The court move was in response to the prompt by the Companies & Intellectual Property Commission (CIPC), which regulates implementation of the Companies Act, that something needed to be done about claiming back the R4.3bn it poured into Iqbal Survé’s Ayo in December 2017.
Those who doubt the PIC’s recent capacity to shock should read the papers it has filed in court
The court papers reveal there wasn’t even the pretence of going through any process that might justify such a hefty investment. Anyone trying to get a few thousand rands from their bank would have been put through something more rigorous. It was as though former CEO Dan Matjila couldn’t be bothered to pretend. Perhaps by December 2017 Matjila had realised his job was that of a disburser of funds to anyone who could claim allegiance to the Zuma faction.
Late December 2017 was the right time for a raid on the PIC. Anyone who hadn’t headed off on holiday would have been absorbed in the Steinhoff implosion. There was little chance of being interrogated by the usual sharp-eyed activists.
Presumably emboldened by the ease with which he had siphoned off the R4.3bn and fearful that Cyril Ramaphosa’s presidency might close the PIC’s disbursement window, Survé rushed in for a huge top-up just four months later.
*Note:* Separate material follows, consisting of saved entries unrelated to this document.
-- ==== Sys2Proof/Machine/Font.lean ====
section
/-! DEFINITION. The default font table and the default construction parameters (20_memory.md R61, R62;
00_scope.md R8, R9). -/

namespace Sys2Proof.Machine

/-- PRESUMED (log entry 5): the 16 glyphs of 5 rows that 20_memory.md R62 gives as the default of `FONT`, from
general knowledge and not from the source; glyph `g` is the `g`-th. -/
def defaultFontBytes : List Byte :=
  [0xF0, 0x90, 0x90, 0x90, 0xF0] ++ [0x20, 0x60, 0x20, 0x20, 0x70] ++
  [0xF0, 0x10, 0xF0, 0x80, 0xF0] ++ [0xF0, 0x10, 0xF0, 0x10, 0xF0] ++
  [0x90, 0x90, 0xF0, 0x10, 0x10] ++ [0xF0, 0x80, 0xF0, 0x10, 0xF0] ++
  [0xF0, 0x80, 0xF0, 0x90, 0xF0] ++ [0xF0, 0x10, 0x20, 0x40, 0x40] ++
  [0xF0, 0x90, 0xF0, 0x90, 0xF0] ++ [0xF0, 0x90, 0xF0, 0x10, 0xF0] ++
  [0xF0, 0x90, 0xF0, 0x90, 0x90] ++ [0xE0, 0x90, 0xE0, 0x90, 0xE0] ++
  [0xF0, 0x80, 0x80, 0x80, 0xF0] ++ [0xE0, 0x90, 0x90, 0x90, 0xE0] ++
  [0xF0, 0x80, 0xF0, 0x80, 0xF0] ++ [0xF0, 0x80, 0xF0, 0x80, 0x80]

/-- The default font table. -/
def defaultFont : Font := Vector.mk defaultFontBytes.toArray rfl

/-- The default of every parameter: the three quirks false (R8), `STEP` before `TICK` (R9 (c), R233), the default
font (R62). DESIGN CHOICE (log entry 4): State.reset is a machine constructed with these. -/
def defaultConfig : Config :=
  { shiftInPlace := false, indexAutoInc := false, spriteWrap := false, tickOrder := .stepFirst,
    font := defaultFont }

end Sys2Proof.Machine
end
This time it was spotted. The media pointed out some of the more bizarre aspects of the "unicorn" proposals, prompting the CIPC to take a closer look, which in turn ended with the JSE being obliged to reverse its earlier approval.
That is not how things should work, and with any luck the new board will ensure that’s not how it works in future. Certainly anyone who knows Irene Charnley or Maria Ramos might prefer to take their chances with a tight-fisted bank manager. There will have to be continued scope for financing black industrialists, but that shouldn’t mean a vigorous business plan is not essential.
Problems of governance and oversight are not restricted to the public sector. The private sector is also in a mess; it’s as though everyone in a position of responsibility has gone feral. While that cannot be blamed on the PIC, it is well placed to halt the rot.